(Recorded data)
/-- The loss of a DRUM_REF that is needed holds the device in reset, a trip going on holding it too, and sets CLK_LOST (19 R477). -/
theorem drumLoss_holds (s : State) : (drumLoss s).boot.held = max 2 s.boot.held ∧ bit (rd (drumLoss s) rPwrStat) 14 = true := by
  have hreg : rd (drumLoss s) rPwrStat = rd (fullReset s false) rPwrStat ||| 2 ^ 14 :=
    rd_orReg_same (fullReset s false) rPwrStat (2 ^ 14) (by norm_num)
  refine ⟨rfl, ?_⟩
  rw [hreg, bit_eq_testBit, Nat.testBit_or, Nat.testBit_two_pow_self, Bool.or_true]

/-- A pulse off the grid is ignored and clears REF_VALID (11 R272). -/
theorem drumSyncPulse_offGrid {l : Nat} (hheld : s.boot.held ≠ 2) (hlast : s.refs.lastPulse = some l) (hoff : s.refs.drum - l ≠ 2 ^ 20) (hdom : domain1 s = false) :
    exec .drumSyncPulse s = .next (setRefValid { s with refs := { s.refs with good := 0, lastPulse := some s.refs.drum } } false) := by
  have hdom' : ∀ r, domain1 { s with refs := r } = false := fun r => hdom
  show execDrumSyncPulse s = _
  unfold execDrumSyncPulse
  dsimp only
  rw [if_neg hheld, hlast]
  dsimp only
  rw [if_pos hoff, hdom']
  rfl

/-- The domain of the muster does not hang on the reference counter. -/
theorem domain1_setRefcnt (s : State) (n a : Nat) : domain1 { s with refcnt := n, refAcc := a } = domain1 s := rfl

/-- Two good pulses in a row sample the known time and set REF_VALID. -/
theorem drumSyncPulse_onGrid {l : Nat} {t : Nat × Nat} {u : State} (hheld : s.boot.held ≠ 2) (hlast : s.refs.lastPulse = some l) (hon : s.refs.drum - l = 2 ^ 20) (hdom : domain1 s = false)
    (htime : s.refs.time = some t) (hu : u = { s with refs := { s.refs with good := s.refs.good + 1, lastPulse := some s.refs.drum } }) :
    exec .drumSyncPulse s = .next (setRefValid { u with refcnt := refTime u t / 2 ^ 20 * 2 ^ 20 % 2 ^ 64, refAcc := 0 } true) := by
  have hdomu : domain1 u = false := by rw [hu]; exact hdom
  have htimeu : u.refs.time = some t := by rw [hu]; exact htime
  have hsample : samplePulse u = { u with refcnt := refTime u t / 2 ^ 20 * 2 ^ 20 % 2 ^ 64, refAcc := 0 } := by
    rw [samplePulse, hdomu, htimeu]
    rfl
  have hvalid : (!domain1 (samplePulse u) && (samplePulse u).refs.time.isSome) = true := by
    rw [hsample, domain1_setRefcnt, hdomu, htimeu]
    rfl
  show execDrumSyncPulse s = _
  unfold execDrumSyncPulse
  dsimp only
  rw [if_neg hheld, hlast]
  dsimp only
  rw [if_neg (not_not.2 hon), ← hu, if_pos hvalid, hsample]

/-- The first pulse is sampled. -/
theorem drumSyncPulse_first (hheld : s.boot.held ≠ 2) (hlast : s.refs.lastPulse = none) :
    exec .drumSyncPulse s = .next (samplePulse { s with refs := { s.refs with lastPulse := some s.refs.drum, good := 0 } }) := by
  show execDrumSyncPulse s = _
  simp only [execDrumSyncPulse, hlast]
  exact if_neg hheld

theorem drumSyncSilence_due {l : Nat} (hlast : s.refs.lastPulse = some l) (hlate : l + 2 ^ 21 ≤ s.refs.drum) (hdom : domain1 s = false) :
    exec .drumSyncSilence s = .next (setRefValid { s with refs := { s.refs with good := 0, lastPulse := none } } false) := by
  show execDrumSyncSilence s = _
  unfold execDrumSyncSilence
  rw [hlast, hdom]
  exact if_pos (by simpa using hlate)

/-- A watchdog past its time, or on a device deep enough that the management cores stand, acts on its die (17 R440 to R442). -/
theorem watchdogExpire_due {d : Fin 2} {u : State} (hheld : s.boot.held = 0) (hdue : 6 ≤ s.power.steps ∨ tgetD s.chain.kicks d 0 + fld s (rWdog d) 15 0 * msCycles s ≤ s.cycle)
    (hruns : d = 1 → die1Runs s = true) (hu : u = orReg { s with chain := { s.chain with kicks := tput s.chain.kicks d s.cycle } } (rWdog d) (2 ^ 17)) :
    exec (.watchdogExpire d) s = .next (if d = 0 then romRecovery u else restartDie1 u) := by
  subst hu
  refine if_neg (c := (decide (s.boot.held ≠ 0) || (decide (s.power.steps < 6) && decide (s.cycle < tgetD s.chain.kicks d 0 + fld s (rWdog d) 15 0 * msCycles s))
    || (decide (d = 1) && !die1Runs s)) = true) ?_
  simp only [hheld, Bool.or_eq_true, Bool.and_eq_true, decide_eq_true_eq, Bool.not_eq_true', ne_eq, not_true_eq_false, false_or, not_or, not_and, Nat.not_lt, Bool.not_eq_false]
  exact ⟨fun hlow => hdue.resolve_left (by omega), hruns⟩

...

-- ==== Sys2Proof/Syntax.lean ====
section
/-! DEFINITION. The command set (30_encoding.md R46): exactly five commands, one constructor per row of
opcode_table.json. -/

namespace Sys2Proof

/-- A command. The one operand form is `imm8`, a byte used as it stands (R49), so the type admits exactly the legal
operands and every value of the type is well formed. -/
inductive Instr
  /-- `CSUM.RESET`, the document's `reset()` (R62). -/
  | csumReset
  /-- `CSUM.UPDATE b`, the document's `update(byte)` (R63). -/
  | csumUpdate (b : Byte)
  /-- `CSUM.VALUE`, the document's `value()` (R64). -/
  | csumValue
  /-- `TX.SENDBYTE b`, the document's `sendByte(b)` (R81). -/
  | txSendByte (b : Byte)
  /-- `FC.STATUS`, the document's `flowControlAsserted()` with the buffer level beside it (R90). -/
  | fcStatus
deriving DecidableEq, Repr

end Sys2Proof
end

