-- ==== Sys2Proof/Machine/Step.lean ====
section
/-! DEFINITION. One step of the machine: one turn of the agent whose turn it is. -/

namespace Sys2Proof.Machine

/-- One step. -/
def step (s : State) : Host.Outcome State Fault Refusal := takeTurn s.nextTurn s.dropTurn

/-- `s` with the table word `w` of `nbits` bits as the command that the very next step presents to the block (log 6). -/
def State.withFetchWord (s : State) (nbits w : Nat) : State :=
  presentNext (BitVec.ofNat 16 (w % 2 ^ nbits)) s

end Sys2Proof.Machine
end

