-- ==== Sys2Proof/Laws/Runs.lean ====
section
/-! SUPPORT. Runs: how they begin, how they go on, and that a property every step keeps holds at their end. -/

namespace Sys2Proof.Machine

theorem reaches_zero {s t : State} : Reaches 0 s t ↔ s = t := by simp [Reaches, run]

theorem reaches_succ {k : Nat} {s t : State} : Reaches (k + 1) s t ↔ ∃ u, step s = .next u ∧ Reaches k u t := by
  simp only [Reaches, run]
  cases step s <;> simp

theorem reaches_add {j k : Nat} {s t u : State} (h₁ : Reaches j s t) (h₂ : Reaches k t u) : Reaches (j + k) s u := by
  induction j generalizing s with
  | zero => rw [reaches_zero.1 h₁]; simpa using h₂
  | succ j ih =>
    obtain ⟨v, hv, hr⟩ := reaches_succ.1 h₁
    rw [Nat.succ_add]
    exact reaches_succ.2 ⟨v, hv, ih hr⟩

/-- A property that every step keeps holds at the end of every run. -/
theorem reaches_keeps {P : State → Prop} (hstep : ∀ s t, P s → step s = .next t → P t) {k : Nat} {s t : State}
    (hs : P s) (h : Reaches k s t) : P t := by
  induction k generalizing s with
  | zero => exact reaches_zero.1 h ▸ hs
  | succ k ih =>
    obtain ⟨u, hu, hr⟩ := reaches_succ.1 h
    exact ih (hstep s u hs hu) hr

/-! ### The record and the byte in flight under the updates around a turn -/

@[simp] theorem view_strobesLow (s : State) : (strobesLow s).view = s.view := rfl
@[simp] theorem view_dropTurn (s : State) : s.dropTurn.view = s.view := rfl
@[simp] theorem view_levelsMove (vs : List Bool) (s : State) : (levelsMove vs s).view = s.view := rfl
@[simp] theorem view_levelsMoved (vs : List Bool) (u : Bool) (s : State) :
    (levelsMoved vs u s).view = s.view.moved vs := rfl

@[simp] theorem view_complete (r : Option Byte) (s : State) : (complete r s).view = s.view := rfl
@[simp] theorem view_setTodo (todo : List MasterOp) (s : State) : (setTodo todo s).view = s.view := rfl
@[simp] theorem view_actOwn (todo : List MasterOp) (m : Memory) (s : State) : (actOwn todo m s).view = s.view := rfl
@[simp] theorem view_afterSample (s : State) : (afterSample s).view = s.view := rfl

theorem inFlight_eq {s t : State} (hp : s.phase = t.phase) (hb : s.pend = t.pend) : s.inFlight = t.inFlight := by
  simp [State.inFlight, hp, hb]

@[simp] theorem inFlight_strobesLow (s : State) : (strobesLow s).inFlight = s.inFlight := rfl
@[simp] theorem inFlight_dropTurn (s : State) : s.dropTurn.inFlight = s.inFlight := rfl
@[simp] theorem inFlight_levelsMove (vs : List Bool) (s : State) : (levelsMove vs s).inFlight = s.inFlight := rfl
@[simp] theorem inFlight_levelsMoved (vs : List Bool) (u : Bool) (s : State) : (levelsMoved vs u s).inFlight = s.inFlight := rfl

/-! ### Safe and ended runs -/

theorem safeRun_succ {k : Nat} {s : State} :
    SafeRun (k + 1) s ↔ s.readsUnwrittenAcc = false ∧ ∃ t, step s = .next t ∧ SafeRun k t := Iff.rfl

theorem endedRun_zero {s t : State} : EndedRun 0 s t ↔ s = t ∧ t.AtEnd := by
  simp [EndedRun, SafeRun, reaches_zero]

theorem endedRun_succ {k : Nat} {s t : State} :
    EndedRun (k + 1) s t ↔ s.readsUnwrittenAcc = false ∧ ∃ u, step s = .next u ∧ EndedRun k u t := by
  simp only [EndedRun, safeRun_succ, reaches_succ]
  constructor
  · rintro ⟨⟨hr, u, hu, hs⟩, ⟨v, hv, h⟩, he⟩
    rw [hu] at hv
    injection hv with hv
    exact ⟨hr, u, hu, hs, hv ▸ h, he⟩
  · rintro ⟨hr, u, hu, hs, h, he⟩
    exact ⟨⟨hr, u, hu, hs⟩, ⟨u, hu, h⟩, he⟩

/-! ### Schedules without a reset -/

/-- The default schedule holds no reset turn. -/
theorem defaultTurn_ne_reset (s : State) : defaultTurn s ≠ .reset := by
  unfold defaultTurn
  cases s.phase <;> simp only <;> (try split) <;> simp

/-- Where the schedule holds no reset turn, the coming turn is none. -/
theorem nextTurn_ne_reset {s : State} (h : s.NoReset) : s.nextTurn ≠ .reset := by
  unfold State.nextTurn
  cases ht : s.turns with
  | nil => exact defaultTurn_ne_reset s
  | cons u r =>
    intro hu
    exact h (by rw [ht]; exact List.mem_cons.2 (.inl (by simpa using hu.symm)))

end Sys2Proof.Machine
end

--

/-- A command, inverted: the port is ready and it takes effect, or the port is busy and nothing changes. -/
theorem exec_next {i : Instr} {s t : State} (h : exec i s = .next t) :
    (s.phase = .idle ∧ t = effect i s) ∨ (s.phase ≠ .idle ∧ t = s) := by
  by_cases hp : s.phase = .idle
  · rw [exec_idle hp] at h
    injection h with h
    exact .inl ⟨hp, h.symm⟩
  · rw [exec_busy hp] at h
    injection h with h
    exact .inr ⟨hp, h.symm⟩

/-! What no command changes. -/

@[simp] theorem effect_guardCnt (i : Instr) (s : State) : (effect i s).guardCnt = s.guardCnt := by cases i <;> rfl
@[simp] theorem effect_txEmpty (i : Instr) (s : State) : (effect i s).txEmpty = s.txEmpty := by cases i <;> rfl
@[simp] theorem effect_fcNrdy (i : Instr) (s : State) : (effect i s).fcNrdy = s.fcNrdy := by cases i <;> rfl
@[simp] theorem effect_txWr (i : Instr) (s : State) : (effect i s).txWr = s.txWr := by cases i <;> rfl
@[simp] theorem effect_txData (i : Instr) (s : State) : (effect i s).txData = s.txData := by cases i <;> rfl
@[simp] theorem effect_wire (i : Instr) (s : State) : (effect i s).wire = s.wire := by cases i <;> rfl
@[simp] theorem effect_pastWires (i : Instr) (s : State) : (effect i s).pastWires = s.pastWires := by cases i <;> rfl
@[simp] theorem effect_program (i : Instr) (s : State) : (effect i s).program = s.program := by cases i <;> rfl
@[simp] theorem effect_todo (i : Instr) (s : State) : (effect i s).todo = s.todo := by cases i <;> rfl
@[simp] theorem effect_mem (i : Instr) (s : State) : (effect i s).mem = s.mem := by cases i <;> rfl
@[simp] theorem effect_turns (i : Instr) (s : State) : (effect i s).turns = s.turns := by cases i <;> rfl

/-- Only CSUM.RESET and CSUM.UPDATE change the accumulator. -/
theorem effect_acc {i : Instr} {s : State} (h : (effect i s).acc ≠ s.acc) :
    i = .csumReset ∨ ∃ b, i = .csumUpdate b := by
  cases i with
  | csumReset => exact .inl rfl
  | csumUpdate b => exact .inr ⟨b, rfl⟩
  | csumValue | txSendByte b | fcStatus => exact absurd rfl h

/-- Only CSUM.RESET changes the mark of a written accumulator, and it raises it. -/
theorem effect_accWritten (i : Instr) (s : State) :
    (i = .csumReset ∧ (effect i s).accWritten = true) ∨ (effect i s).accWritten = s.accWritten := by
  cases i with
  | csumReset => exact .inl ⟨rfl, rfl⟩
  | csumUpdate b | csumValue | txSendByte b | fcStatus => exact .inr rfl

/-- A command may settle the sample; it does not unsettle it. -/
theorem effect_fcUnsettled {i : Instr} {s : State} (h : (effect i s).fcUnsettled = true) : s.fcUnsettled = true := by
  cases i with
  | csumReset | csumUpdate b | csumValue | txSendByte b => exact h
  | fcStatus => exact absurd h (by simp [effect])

> _What to produce_
For each line of the entries that holds the word "hdue", pull that line out.

> _Exercise output_
theorem watchdogExpire_due {d : Fin 2} {u : State} (hheld : s.boot.held = 0) (hdue : 6 ≤ s.power.steps ∨ tgetD s.chain.kicks d 0 + fld s (rWdog d) 15 0 * msCycles s ≤ s.cycle)
  exact ⟨fun hlow => hdue.resolve_left (by omega), hruns⟩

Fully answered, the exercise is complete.